32	19.3	836.1	393.7	0.3 + 0.4	1.0	0.3
64	21.9	951.1	373.1	0.6 + 0.6	2.2	0.3
128	24.5	1,135.9	374.8	1.6 + 1.5	4.2	0.3

The computation is single-threaded in a virtual network with an average network delay of 0.17 ms and 1 Gbps bandwidth on 10 Linux servers with an Intel Xeon E5-2680 v.3 CPUs running at 2.5 GHz with 24 threads and 12 cores and 256 GB RAM.

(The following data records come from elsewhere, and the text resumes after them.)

-- ==== Sys2Proof/Tests/Slice0.lean ====
section
/-! SUPPORT. Tests: decoding and well-formedness, a witness for the hypotheses of every statement, one step of instructions on small states with
results worked out in the spec. -/
namespace Sys2Proof.Tests
open Sys2Proof Sys2Proof.Machine

set_option Elab.async false

/-! ### Decoding: words the spec writes out, then words laid out from R138 and R143-R145 -/

theorem test_decode_movhi : decodeSyl .s 0xFF00004028E00000 = .ok (.movhi ⟨.s, 0xFF, 0, 0, 0⟩ ⟨5, 0xE00000⟩) := by decide -- spec 07
theorem test_decode_loop : decodeSyl .s 0xFF00008A008C1000 = .ok (.loop ⟨.s, 0xFF, 0, 0, 0⟩ ⟨0, 35, 0x1000⟩) := by decide -- spec 18
theorem test_decode_addi_neg : decodeSyl .s 0xFF00003079FFFFFF = .ok (.addi ⟨.s, 0xFF, 0, 0, 0⟩ ⟨15, 15, 0x1FFFFF⟩) := by decide -- spec 25
theorem test_decode_semw : decodeSyl .a 0xFF0000CA00000041 = .ok (.semw ⟨.a, 0xFF, 0, 0, 0⟩ ⟨0, 0, 0, 0x41⟩) := by decide -- spec 24
theorem test_decode_sq : decodeSyl .s 0xFF0000C600000018 = .ok (.sq ⟨.s, 0xFF, 0, 0, 0⟩ ⟨0, 0, 0, 24⟩) := by decide -- spec 19
theorem test_decode_halt : decodeSyl .s 0x0F08009800000000 = .ok (.halt ⟨.s, 0x0F, 1, 0, 0⟩ ⟨0, 0, 0, 0⟩) := by decide -- spec 24
theorem test_decode_ldsD : decodeSyl .a 0xFF00010618400078 = .ok (.ldsD ⟨.a, 0xFF, 0, 0, 0⟩ ⟨3, 2, 0x78⟩) := by decide -- spec 24
theorem test_decode_hld : decodeSyl .a 0xF0300114F3E00005 = .ok (.hld ⟨.a, 0xF0, 6, 0, 0⟩ ⟨30, 31, 5⟩) := by decide -- spec 25
theorem test_decode_hidx : decodeSyl .a 0xFF000116A3C00007 = .ok (.hidx ⟨.a, 0xFF, 0, 0, 0⟩ ⟨20, 30, 0, 7⟩) := by decide -- spec 25
theorem test_decode_tcfg : decodeSyl .a 0xFF00011E01630034 = .ok (.tcfg ⟨.a, 0xFF, 0, 0, 0⟩ ⟨0, 11, 6, 0x34⟩) := by decide -- spec 24
theorem test_decode_xsel : decodeSyl .a 0xFF00012C02000000 = .ok (.xsel ⟨.a, 0xFF, 0, 0, 0⟩ ⟨0, 1, 0, 0⟩) := by decide -- spec 14
theorem test_decode_xred : decodeSyl .a 0xFF00012E00780002 = .ok (.xred ⟨.a, 0xFF, 0, 0, 0⟩ ⟨0, 30, 0, 2⟩) := by decide -- spec 19
theorem test_decode_vcvt : decodeSyl .v 0xFF00003A140180C1 = .ok (.vcvt ⟨.v, 0xFF, 0, 0, 0⟩ ⟨20, 3, 3, 0, 1⟩) := by decide -- spec 09
theorem test_decode_vfma_queues : decodeSyl .v 0xFF00000814A05040 = .ok (.vfma ⟨.v, 0xFF, 0, 0, 0⟩ ⟨20, 320, 321, 0, 0⟩) := by decide -- spec 25
theorem test_decode_vpop : decodeSyl .x 0xFF0000061FAB0000 = .ok (.vpop ⟨.x, 0xFF, 0, 0, 0⟩ ⟨31, 342, 0, 0, 0⟩) := by decide -- spec 19
theorem test_decode_mldb : decodeSyl .x 0xFF00002471A00030 = .ok (.mldb ⟨.x, 0xFF, 0, 0, 0⟩ ⟨14, 13, 0, 0x30⟩) := by decide -- spec 10
theorem test_decode_mrd : decodeSyl .x 0xFF00002892280000 = .ok (.mrd ⟨.x, 0xFF, 0, 0, 0⟩ ⟨18, 17, 16, 0⟩) := by decide -- spec 17
theorem test_decode_mclr : decodeSyl .x 0xFF00002A01460000 = .ok (.mclr ⟨.x, 0xFF, 0, 0, 0⟩ ⟨0, 10, 12, 0⟩) := by decide -- spec 17
theorem test_decode_tld : decodeSyl .x 0xFF00004002000300 = .ok (.tld ⟨.x, 0xFF, 0, 0, 0⟩ ⟨2, 0, 3, 0, 0⟩) := by decide -- spec 11
theorem test_decode_tst : decodeSyl .x 0xFF00004302018300 = .ok (.tst ⟨.x, 0xFF, 0, 0, 0⟩ ⟨258, 3, 3, 0, 0⟩) := by decide -- spec 11
theorem test_decode_ptt : decodeSyl .a 0xFF00004649608860 = .ok (.ptt ⟨.a, 0xFF, 0, 0, 0⟩ ⟨4, 0x96, 1, 2, 3, 0⟩) := by decide -- R138: pd 4; tt 0x96; pa 1; pb 2; pc 3
theorem test_decode_fork : decodeSyl .s 0xFF0000900005FFF0 = .ok (.fork ⟨.s, 0xFF, 0, 0, 0⟩ ⟨0, 5, 0xFFF0⟩) := by decide -- offA 5; offE −16
theorem test_decode_bins : decodeSyl .a 0xFF000028494003C8 = .ok (.bins ⟨.a, 0xFF, 0, 0, 0⟩ ⟨9, 10, 0, 0x3C8⟩) := by decide -- xd 9; xa 10; mod: lsb 8, width − 1 = 15
theorem test_decode_vcmp : decodeSyl .v 0xFF0000187F80E929 = .ok (.vcmp ⟨.v, 0xFF, 0, 0, 0⟩ ⟨7, 31, 3, 329, 2, 1⟩) := by decide -- pd 7; pe 31; na v3; nb oq1 peek = 329; lt; and
theorem test_decode_tshp : decodeSyl .x 0xFF00004400000A0C = .ok (.tshp ⟨.x, 0xFF, 0, 0, 0⟩ ⟨0, 5, 0, 12⟩) := by decide -- shape 5; xa 12
theorem test_decode_tscl : decodeSyl .x 0xFF00004600000103 = .ok (.tscl ⟨.x, 0xFF, 0, 0, 0⟩ ⟨0, 1, 0, 3⟩) := by decide -- SP32; xa 3
theorem test_decode_cthr : decodeSyl .x 0xFF00006200828001 = .ok (.cthr ⟨.x, 0xFF, 0, 0, 0⟩ ⟨0, 4, 5, 1⟩) := by decide -- xa 4; xb 5; mod[0] = 1
theorem test_decode_mtsr : decodeSyl .s 0xFF0000C200C0002F = .ok (.mtsrCrv ⟨.s, 0xFF, 0, 0, 0⟩ ⟨0, 6, 0x02F⟩) := by decide -- xa 6; register 0x02F
theorem test_decode_fence : decodeSyl .a 0xFF0000C400000004 = .ok (.fenceSystem ⟨.a, 0xFF, 0, 0, 0⟩ ⟨0, 0, 0, 4⟩) := by decide -- mod[2:0] = 4
theorem test_decode_xmit_store : decodeSyl .a 0xFF00012A52400064 = .ok (.xmit ⟨.a, 0xFF, 0, 0, 0⟩ ⟨2, 1, 72, 0, 100⟩) := by decide -- port 2; kind 1; xa 9 in bits 27:22; cycle 100

/-- One opcode, 0x01, is three instructions (R130). -/
theorem test_decode_maps : (decodeSyl .a 0xFF00000200000000, decodeSyl .v 0xFF00000200000000, decodeSyl .x 0xFF00000200000000) =
    (.ok (.add ⟨.a, 0xFF, 0, 0, 0⟩ ⟨0, 0, 0, 0⟩), .ok (.vadd ⟨.v, 0xFF, 0, 0, 0⟩ ⟨0, 0, 0, 0, 0⟩), .ok (.vst ⟨.x, 0xFF, 0, 0, 0⟩ ⟨0, 0, 0, 0, 0⟩)) := by decide
/-- Slot A holds no `halt`, map V ends at 0x2D (R146). -/
theorem test_decode_unassigned : (decodeSyl .a 0xFF00009800000000, decodeSyl .v 0xFF00005C00000000, decodeSyl .x 0xFF00012A00000000) =
    (.bad .encoding, .bad .encoding, .bad .encoding) := by decide

/-! ### Well-formedness: for each check a term it accepts and one, ill-formed by one field, that it refuses -/

/-- The head of an unguarded syllable. -/
def hd (k : Slot) : Hd := ⟨k, 0xFF, 0, 0, 0⟩

/-- Values this instruction does not accept: scalar, control, access (R136). -/
theorem test_wf_valid_fields_scalar : ([(.bext (hd .a) ⟨1, 2, 0, 0xFC0⟩, .bext (hd .a) ⟨1, 2, 0, 0xFC1⟩), (.bins (hd .s) ⟨1, 2, 0, 0x03F⟩, .bins (hd .s) ⟨1, 2, 0, 0x07F⟩), (.shli (hd .a) ⟨1, 2, 63⟩, .shli (hd .a) ⟨1, 2, 64⟩),
    (.srai (hd .a) ⟨1, 2, 63⟩, .srai (hd .a) ⟨1, 2, 0x1FFFFF⟩), (.cmp (hd .s) ⟨1, 2, 9, 2, 3, 4, 0⟩, .cmp (hd .s) ⟨1, 2, 10, 2, 3, 4, 0⟩), (.cmp (hd .s) ⟨1, 2, 9, 2, 3, 4, 0⟩, .cmp (hd .s) ⟨1, 2, 9, 3, 3, 4, 0⟩),
    (.cmp (hd .s) ⟨1, 2, 9, 2, 3, 4, 0⟩, .cmp (hd .s) ⟨1, 1, 9, 2, 3, 4, 0⟩), (.cmpi (hd .s) ⟨31, 31, 0, 0, 3, 4⟩, .cmpi (hd .s) ⟨5, 5, 0, 0, 3, 4⟩), (.loop (hd .s) ⟨0, 1, 0x1000⟩, .loop (hd .s) ⟨0, 0, 0x1000⟩),
    (.loop (hd .s) ⟨0, 1, 0x1000⟩, .loop (hd .s) ⟨1, 1, 0x1000⟩), (.loopi (hd .s) ⟨1, 1, 5⟩, .loopi (hd .s) ⟨0, 1, 5⟩), (.syncs (hd .a) ⟨0, 0, 15⟩, .syncs (hd .a) ⟨0, 0, 16⟩),
    (.mfsr (hd .s) ⟨1, 0, 0x41⟩, .mfsr (hd .s) ⟨1, 0, 0x05⟩), (.mtsrTvec (hd .s) ⟨0, 1, 0x40⟩, .mtsrTvec (hd .s) ⟨0, 1, 0x41⟩), (.mtsrCrv (hd .s) ⟨0, 1, 0x20⟩, .mtsrCrv (hd .s) ⟨0, 1, 0x1F⟩),
    (.fenceGang (hd .a) ⟨0, 0, 0, 2⟩, .fenceGang (hd .a) ⟨0, 0, 0, 5⟩), (.spawn (hd .s) ⟨1, 2, 3, 0x4000⟩, .spawn (hd .s) ⟨1, 2, 3, 0x6000⟩), (.trap (hd .s) ⟨0, 0, 0xFFFFF⟩, .trap (hd .s) ⟨0, 0, 0x100000⟩),
    (.widx (hd .s) ⟨1, 0, 5⟩, .widx (hd .s) ⟨1, 0, 6⟩), (.vlive (hd .s) ⟨0, 1, 0, 4⟩, .vlive (hd .s) ⟨0, 1, 0, 5⟩), (.tcfg (hd .a) ⟨0, 1, 2, 0x38⟩, .tcfg (hd .a) ⟨0, 1, 2, 0x0C⟩),
    (.pubR (hd .a) ⟨0, 1, 0, 1⟩, .pubR (hd .a) ⟨0, 1, 0, 0⟩), (.ldk (hd .a) ⟨1, 65535⟩, .ldk (hd .a) ⟨1, 65536⟩), (.ecmd (hd .x) ⟨2, 1, 2, 0⟩, .ecmd (hd .x) ⟨3, 1, 2, 0⟩),
    (.xmit (hd .a) ⟨4, 0, 351, 0, 0⟩, .xmit (hd .a) ⟨5, 0, 351, 0, 0⟩), (.xmit (hd .a) ⟨4, 0, 351, 0, 0⟩, .xmit (hd .a) ⟨0, 0, 351, 0, 0⟩), (.xmit (hd .a) ⟨4, 0, 351, 0, 0⟩, .xmit (hd .a) ⟨4, 0, 352, 0, 0⟩),
    (.xred (hd .a) ⟨0, 344, 0, 0⟩, .xred (hd .a) ⟨0, 352, 0, 0⟩), (.vadd (hd .v) ⟨339, 351, 320, 2, 8⟩, .vadd (hd .v) ⟨340, 351, 320, 2, 8⟩), (.vadd (hd .v) ⟨339, 351, 320, 2, 8⟩, .vadd (hd .v) ⟨328, 351, 320, 2, 8⟩),
    (.vadd (hd .v) ⟨339, 351, 320, 2, 8⟩, .vadd (hd .v) ⟨339, 352, 320, 2, 8⟩), (.vadd (hd .v) ⟨339, 351, 320, 2, 8⟩, .vadd (hd .v) ⟨339, 351, 352, 2, 8⟩), (.vadd (hd .v) ⟨339, 351, 320, 2, 8⟩, .vadd (hd .v) ⟨339, 351, 320, 3, 8⟩),
    (.vadd (hd .v) ⟨339, 351, 320, 2, 8⟩, .vadd (hd .v) ⟨339, 351, 320, 2, 10⟩)] : List (Instr × Instr)).all (fun p => p.1.wf && !p.2.wf) = true := by decide
/-- Values this instruction does not accept: vector, array, Trestle (R136). -/
theorem test_wf_valid_fields_rest : ([(.vfma (hd .v) ⟨319, 0, 0, 0, 0⟩, .vfma (hd .v) ⟨336, 0, 0, 0, 0⟩), (.vbcast (hd .v) ⟨0, 1, 12, 0, 0⟩, .vbcast (hd .v) ⟨0, 1, 13, 0, 0⟩), (.vscan (hd .v) ⟨0, 0, 0, 0, 2⟩, .vscan (hd .v) ⟨0, 0, 0, 0, 3⟩),
    (.vcvt (hd .v) ⟨0, 0, 0x0B, 0, 0⟩, .vcvt (hd .v) ⟨0, 0, 0x0C, 0, 0⟩), (.vcvt (hd .v) ⟨0, 0, 0x0B, 0, 0⟩, .vcvt (hd .v) ⟨0, 0, 0xAB, 0, 0⟩), (.vtopk (hd .v) ⟨318, 0, 0, 0, 0⟩, .vtopk (hd .v) ⟨319, 0, 0, 0, 0⟩),
    (.vidx (hd .v) ⟨0, 1, 8, 0, 0⟩, .vidx (hd .v) ⟨0, 1, 0, 0, 0⟩), (.vpop (hd .x) ⟨0, 320, 0, 0, 0⟩, .vpop (hd .x) ⟨0, 319, 0, 0, 0⟩), (.mvq (hd .x) ⟨1, 0, 0, 0⟩, .mvq (hd .x) ⟨1, 0, 0, 0x6000⟩),
    (.mldb (hd .x) ⟨1, 2, 3, 0x010⟩, .mldb (hd .x) ⟨1, 2, 3, 0x000⟩), (.mldb (hd .x) ⟨1, 2, 3, 0x010⟩, .mldb (hd .x) ⟨1, 2, 3, 0x210⟩), (.mrd (hd .x) ⟨1, 2, 3, 0x1000⟩, .mrd (hd .x) ⟨1, 2, 3, 0x1800⟩),
    (.mrd (hd .x) ⟨1, 2, 3, 0x1000⟩, .mrd (hd .x) ⟨1, 2, 3, 0x0007⟩), (.mrd (hd .x) ⟨1, 2, 3, 0x1000⟩, .mrd (hd .x) ⟨1, 2, 3, 0x00A0⟩), (.mrd (hd .x) ⟨1, 2, 3, 0x1000⟩, .mrd (hd .x) ⟨1, 2, 3, 0x6000⟩),
    (.mclr (hd .x) ⟨0, 1, 2, 2⟩, .mclr (hd .x) ⟨0, 1, 2, 3⟩), (.tst (hd .x) ⟨0, 339, 0, 0, 0⟩, .tst (hd .x) ⟨0, 340, 0, 0, 0⟩), (.tup (hd .x) ⟨0, 0, 0, 1, 2, 0⟩, .tup (hd .x) ⟨0, 0, 0, 1, 3, 0⟩)] : List (Instr × Instr)).all (fun p => p.1.wf && !p.2.wf) = true := by decide
/-- Fields marked zero (R136, R138). -/
theorem test_wf_zero_fields : ([(.nop (hd .s) ⟨0⟩, .nop (hd .s) ⟨1⟩), (.add (hd .a) ⟨1, 2, 3, 0⟩, .add (hd .a) ⟨1, 2, 3, 0x4000⟩), (.sel (hd .s) ⟨1, 2, 3, 31⟩, .sel (hd .s) ⟨1, 2, 3, 32⟩),
    (.clz (hd .a) ⟨1, 2, 0, 0⟩, .clz (hd .a) ⟨1, 2, 1, 0⟩), (.cmp (hd .a) ⟨1, 2, 0, 0, 0, 0, 0⟩, .cmp (hd .a) ⟨1, 2, 0, 0, 0, 0, 1⟩), (.ptt (hd .a) ⟨1, 2, 0, 0, 0, 0⟩, .ptt (hd .a) ⟨1, 2, 0, 0, 0, 16⟩),
    (.br (hd .s) ⟨0, 0, 1⟩, .br (hd .s) ⟨1, 0, 1⟩), (.br (hd .s) ⟨0, 0, 1⟩, .br (hd .s) ⟨0, 1, 1⟩), (.call (hd .s) ⟨1, 0, 1⟩, .call (hd .s) ⟨1, 1, 1⟩),
    (.ret (hd .s) ⟨0, 1, 0, 0⟩, .ret (hd .s) ⟨0, 1, 1, 0⟩), (.rep (hd .s) ⟨0, 0, 1⟩, .rep (hd .s) ⟨0, 1, 1⟩), (.rep (hd .s) ⟨0, 0, 1⟩, .rep (hd .s) ⟨1, 0, 1⟩),
    (.fork (hd .s) ⟨0, 1, 1⟩, .fork (hd .s) ⟨1, 1, 1⟩), (.halt (hd .s) ⟨0, 0, 0, 0⟩, .halt (hd .s) ⟨0, 0, 0, 1⟩), (.semw (hd .a) ⟨0, 0, 0, 0x7F⟩, .semw (hd .a) ⟨0, 0, 0, 0x80⟩),
    (.sema (hd .a) ⟨0, 1, 0, 0x7FBF⟩, .sema (hd .a) ⟨0, 1, 0, 0x40⟩), (.rfe (hd .s) ⟨0, 0, 0, 0⟩, .rfe (hd .s) ⟨1, 0, 0, 0⟩), (.ldq (hd .a) ⟨0, 1, 2, 0x7F⟩, .ldq (hd .a) ⟨0, 1, 2, 0x80⟩),
    (.hld (hd .a) ⟨1, 2, 63⟩, .hld (hd .a) ⟨1, 2, 64⟩), (.tcfg (hd .a) ⟨0, 1, 2, 0x7A⟩, .tcfg (hd .a) ⟨0, 1, 2, 0x80⟩), (.tcfg (hd .a) ⟨0, 1, 2, 0x7A⟩, .tcfg (hd .a) ⟨0, 1, 2, 1⟩),
    (.ecmd (hd .a) ⟨0, 1, 2, 0⟩, .ecmd (hd .a) ⟨0, 1, 2, 1⟩), (.xmit (hd .a) ⟨1, 1, 8, 0, 0⟩, .xmit (hd .a) ⟨1, 1, 9, 0, 0⟩), (.xmit (hd .a) ⟨1, 1, 8, 0, 0⟩, .xmit (hd .a) ⟨1, 1, 8, 1, 0⟩),
    (.vmov (hd .v) ⟨0, 1, 0, 0, 0⟩, .vmov (hd .v) ⟨0, 1, 1, 0, 0⟩), (.vbcast (hd .v) ⟨0, 63, 0, 0, 0⟩, .vbcast (hd .v) ⟨0, 64, 0, 0, 0⟩), (.vshl (hd .v) ⟨0, 1, 31, 0, 1⟩, .vshl (hd .v) ⟨0, 1, 32, 0, 1⟩),
    (.vst (hd .x) ⟨0, 63, 63, 0, 0⟩, .vst (hd .x) ⟨0, 63, 64, 0, 0⟩), (.mck (hd .x) ⟨1, 0, 0, 1⟩, .mck (hd .x) ⟨1, 0, 0, 2⟩), (.tshp (hd .x) ⟨0, 63, 0, 63⟩, .tshp (hd .x) ⟨1, 63, 0, 63⟩),
    (.tshp (hd .x) ⟨0, 63, 0, 63⟩, .tshp (hd .x) ⟨0, 63, 1, 63⟩), (.tdn (hd .x) ⟨0, 0, 0, 0, 0, 0⟩, .tdn (hd .x) ⟨0, 0, 0, 1, 0, 0⟩), (.tdn (hd .x) ⟨0, 0, 0, 0, 0, 0⟩, .tdn (hd .x) ⟨0, 0, 0, 0, 1, 0⟩),
    (.cskip (hd .x) ⟨1, 2, 0, 0⟩, .cskip (hd .x) ⟨1, 2, 1, 0⟩)] : List (Instr × Instr)).all (fun p => p.1.wf && !p.2.wf) = true := by decide
/-- The wrong map, the truth table that is never decoded, a row without an encoding. -/
theorem test_wf_map_and_table : ([.halt (hd .a) ⟨0, 0, 0, 0⟩, .vadd (hd .x) ⟨0, 0, 0, 0, 0⟩, .add ⟨.s, 0, 0, 0, 0⟩ ⟨1, 2, 3, 0⟩, .ageTick 0] : List Instr).all
    (fun i => !i.wf) = true := by decide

We observe that PriCell trains, in less than 20 min, a CellCnn model on a training set of 200 cells per sample, 1,000 samples per party, and 32 features across 10 parties, including the setup phase and communication. The training time, when the number of features varies, remains 20–25 min, which is the result of our efficient use of the SIMD (single instruction, multiple data) operations provided by the cryptosystem; this is further discussed in the scalability analysis.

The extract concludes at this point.